### [What to work on]
Lines containing the word "makes" are to be copied from the data below.

*** Data excerpts ***

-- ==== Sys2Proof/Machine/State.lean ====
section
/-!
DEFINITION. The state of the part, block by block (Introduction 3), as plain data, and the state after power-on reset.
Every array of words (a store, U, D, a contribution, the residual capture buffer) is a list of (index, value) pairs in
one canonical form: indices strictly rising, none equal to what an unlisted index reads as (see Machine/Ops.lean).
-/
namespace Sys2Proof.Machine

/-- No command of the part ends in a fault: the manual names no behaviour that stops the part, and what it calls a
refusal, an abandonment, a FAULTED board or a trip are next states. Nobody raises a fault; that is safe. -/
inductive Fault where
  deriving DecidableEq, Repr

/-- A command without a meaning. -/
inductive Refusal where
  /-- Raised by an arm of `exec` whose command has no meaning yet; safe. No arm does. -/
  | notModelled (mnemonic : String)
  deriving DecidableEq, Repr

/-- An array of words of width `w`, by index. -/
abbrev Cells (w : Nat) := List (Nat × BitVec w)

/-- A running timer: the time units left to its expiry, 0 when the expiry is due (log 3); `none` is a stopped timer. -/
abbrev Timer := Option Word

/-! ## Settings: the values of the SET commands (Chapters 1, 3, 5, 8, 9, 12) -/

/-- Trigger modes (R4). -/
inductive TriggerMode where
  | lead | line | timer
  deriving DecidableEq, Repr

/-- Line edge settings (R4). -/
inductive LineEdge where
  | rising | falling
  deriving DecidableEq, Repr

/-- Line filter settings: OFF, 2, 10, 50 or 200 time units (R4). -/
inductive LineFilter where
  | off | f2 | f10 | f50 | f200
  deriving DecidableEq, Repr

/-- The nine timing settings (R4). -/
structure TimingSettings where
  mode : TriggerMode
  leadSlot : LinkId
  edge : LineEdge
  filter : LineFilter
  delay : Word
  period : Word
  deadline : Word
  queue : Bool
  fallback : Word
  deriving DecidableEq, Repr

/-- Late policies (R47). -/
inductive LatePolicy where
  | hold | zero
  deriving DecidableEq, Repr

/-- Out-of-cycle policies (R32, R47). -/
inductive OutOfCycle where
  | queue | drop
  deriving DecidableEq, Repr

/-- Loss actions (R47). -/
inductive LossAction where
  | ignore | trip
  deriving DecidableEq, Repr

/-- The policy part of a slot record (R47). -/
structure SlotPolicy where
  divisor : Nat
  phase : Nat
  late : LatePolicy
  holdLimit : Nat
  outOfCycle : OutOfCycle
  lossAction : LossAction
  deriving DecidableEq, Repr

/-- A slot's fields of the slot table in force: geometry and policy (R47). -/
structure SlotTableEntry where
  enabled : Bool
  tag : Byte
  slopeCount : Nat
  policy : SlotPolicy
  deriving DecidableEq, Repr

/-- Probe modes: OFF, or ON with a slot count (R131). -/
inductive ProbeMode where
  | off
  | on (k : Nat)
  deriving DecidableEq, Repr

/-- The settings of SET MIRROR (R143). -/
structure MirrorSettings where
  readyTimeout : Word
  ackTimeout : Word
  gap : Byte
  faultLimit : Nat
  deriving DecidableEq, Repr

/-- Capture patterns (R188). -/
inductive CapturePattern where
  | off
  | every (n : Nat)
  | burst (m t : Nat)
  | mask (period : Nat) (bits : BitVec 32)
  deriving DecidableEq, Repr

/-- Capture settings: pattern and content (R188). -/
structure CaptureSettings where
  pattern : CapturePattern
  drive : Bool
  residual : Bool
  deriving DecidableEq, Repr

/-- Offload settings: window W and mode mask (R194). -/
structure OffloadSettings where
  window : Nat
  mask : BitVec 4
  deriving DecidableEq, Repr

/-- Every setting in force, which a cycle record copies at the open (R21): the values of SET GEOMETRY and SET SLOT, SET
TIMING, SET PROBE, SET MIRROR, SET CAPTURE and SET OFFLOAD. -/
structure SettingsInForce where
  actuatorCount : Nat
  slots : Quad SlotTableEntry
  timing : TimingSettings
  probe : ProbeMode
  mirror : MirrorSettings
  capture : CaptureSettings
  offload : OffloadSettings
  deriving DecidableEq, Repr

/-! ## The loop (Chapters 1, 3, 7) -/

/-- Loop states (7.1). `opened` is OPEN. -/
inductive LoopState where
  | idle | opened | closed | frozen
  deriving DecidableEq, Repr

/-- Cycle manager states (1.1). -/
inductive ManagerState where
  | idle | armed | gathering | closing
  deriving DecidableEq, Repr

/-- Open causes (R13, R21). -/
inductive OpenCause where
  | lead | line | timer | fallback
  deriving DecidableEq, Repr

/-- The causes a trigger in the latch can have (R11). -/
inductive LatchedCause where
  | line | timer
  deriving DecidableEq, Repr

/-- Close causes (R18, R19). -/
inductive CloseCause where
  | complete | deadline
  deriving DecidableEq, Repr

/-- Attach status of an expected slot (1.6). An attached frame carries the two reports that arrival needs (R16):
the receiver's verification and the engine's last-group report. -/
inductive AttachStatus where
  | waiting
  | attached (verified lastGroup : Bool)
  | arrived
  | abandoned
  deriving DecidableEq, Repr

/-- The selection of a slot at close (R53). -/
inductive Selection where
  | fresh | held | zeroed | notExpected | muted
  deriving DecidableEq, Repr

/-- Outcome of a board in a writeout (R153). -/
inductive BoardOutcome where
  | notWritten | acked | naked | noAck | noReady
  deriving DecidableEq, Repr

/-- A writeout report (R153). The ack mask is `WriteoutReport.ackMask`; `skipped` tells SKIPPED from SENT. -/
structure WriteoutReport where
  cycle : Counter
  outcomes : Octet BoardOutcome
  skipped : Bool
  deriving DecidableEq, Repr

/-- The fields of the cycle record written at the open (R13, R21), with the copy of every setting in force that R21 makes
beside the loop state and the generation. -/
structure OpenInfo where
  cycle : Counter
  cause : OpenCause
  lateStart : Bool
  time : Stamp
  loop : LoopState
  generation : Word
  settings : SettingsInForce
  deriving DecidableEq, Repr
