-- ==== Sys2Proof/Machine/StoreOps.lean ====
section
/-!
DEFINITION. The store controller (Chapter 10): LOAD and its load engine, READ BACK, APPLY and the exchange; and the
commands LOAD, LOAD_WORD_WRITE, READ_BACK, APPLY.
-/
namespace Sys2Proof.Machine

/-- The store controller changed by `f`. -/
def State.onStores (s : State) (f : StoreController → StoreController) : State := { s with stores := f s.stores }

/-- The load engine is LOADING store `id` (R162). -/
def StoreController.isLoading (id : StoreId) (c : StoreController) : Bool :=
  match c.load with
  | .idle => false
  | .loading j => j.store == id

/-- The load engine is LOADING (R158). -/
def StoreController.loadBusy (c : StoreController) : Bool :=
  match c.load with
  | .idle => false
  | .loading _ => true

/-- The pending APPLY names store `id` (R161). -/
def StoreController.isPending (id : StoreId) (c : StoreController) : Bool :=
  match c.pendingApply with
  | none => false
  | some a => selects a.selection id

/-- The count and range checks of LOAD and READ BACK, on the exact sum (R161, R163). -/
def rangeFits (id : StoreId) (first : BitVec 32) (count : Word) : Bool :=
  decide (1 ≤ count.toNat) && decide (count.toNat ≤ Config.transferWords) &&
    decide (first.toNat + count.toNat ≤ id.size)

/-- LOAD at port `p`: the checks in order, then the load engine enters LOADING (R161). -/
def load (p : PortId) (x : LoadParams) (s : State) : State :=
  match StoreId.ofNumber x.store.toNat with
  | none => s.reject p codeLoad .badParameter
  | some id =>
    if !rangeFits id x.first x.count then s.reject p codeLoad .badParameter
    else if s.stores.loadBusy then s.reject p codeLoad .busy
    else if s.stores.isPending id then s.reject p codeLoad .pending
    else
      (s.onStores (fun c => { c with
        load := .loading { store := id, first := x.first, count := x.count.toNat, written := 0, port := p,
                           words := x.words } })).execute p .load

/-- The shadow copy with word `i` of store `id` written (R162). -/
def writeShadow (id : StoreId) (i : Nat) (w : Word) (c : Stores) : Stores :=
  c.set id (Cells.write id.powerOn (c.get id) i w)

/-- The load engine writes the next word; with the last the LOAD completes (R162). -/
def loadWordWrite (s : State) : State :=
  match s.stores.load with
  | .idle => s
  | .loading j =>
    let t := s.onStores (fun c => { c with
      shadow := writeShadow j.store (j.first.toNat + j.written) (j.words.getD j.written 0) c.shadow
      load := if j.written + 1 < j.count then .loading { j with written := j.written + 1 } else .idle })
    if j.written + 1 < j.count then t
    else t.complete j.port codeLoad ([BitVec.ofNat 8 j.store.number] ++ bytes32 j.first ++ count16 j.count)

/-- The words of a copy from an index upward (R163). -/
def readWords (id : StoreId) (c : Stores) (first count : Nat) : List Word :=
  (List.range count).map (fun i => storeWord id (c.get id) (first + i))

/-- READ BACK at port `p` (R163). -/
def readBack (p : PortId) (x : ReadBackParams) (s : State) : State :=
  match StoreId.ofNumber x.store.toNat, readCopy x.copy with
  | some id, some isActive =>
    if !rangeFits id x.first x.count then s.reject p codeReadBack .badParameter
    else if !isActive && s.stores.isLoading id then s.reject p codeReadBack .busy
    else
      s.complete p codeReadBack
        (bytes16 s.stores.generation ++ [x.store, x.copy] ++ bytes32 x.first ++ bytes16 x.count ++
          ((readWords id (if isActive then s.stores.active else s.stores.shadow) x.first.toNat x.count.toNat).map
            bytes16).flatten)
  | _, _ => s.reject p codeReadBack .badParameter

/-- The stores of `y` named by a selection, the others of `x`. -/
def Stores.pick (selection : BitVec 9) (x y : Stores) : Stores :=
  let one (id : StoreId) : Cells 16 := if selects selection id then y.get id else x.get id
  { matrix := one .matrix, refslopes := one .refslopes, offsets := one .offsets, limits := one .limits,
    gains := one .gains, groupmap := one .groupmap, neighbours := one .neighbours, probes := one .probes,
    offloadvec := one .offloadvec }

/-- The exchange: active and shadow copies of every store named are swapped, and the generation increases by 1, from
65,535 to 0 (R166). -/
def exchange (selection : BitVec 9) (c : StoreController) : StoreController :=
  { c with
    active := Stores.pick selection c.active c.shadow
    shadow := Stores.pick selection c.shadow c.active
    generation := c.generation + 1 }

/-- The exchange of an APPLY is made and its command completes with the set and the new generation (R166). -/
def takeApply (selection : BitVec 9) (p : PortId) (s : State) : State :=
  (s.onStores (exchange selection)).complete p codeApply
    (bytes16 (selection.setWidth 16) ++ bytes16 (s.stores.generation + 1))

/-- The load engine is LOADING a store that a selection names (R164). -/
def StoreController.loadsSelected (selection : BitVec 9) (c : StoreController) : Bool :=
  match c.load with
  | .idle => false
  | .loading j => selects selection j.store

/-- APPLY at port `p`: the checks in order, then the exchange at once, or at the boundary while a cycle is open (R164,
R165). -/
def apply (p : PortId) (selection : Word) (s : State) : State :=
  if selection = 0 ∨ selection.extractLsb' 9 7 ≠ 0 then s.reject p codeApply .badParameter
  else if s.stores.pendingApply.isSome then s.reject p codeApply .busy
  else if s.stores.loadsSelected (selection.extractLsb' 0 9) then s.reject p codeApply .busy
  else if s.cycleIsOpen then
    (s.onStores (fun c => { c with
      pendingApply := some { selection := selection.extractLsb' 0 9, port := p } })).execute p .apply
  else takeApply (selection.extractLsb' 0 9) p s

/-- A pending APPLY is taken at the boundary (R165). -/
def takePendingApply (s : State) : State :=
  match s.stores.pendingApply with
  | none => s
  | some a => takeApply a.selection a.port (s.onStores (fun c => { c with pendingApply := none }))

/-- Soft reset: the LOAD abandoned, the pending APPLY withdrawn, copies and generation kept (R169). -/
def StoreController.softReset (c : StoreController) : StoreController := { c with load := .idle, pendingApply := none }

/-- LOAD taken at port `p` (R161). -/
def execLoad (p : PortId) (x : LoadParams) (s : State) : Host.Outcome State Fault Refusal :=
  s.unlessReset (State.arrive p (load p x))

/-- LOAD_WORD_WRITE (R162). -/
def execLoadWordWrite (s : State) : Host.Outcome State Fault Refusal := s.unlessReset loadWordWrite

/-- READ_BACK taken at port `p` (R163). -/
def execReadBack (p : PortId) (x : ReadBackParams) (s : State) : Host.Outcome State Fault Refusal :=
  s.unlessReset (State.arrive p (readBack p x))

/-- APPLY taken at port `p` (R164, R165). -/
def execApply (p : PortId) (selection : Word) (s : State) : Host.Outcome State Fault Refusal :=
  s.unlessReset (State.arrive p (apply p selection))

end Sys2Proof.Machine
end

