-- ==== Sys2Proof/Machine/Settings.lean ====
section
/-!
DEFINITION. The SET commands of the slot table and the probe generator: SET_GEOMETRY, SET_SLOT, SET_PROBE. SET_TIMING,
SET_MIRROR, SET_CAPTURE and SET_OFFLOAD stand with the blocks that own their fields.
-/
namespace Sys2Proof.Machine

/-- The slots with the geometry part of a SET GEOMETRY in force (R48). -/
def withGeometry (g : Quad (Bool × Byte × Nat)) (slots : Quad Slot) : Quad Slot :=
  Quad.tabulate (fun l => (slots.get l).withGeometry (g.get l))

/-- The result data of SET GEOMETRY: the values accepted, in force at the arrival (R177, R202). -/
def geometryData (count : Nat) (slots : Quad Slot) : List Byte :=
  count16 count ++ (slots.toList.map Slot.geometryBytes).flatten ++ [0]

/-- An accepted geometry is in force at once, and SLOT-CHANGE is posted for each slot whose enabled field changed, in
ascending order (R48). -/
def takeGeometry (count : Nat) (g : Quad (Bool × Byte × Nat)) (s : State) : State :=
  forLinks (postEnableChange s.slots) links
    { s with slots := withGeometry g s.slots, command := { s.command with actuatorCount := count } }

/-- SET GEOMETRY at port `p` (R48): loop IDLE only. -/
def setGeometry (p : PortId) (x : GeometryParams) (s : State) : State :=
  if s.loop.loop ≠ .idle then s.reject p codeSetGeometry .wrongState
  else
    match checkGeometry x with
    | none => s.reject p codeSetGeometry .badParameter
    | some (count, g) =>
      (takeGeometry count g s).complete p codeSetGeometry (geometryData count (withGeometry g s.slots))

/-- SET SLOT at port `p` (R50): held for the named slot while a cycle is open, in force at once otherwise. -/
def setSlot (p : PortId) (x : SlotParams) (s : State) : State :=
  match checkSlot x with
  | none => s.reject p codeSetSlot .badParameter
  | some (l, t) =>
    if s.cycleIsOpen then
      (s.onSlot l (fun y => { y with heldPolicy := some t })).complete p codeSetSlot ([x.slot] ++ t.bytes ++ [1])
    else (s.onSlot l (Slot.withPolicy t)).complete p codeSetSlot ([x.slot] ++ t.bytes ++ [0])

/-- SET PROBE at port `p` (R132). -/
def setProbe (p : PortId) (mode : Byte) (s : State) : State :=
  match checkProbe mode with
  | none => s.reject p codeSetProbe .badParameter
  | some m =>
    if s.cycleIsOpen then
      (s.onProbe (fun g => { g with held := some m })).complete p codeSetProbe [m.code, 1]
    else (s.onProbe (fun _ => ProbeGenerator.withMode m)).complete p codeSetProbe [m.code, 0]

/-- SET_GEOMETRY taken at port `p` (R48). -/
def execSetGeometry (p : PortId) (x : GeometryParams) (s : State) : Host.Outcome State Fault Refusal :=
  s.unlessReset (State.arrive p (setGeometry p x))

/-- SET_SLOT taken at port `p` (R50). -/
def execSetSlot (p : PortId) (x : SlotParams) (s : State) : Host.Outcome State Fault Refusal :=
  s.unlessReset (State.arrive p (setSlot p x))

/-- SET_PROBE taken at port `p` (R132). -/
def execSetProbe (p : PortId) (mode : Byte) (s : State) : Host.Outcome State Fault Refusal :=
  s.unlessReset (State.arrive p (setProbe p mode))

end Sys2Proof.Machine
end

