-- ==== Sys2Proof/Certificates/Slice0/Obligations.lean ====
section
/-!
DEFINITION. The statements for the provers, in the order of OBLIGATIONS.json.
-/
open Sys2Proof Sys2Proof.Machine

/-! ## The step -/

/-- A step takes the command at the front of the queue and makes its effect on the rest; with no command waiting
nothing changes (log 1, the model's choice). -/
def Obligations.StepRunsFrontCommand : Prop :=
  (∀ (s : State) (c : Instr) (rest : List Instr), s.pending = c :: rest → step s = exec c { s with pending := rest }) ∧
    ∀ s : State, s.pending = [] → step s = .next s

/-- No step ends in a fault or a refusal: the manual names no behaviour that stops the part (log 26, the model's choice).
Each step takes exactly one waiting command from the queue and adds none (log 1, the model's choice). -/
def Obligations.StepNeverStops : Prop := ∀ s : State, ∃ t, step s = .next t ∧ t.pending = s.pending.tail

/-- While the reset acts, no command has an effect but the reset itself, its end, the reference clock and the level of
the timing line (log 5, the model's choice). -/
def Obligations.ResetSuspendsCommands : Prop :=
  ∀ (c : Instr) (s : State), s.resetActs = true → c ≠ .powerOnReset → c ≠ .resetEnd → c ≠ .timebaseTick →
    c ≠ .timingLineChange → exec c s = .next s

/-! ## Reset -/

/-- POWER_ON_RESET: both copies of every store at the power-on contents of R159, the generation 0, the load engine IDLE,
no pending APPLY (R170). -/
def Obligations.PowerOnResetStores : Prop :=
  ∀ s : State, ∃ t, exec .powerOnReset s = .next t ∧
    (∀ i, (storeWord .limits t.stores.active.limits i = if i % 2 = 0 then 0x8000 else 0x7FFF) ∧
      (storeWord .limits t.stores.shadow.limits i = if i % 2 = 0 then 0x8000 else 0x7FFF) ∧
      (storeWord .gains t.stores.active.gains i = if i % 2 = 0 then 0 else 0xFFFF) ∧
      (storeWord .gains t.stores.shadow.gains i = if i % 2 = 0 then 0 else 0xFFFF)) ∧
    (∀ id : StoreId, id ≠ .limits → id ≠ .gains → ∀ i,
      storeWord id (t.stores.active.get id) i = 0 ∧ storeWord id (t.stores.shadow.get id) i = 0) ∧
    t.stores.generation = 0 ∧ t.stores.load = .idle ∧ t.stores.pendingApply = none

*** End of Data excerpts ***

### [Solution below]
/-- The fields of the cycle record written at the open (R13, R21), with the copy of every setting in force that R21 makes
/-- A step takes the command at the front of the queue and makes its effect on the rest; with no command waiting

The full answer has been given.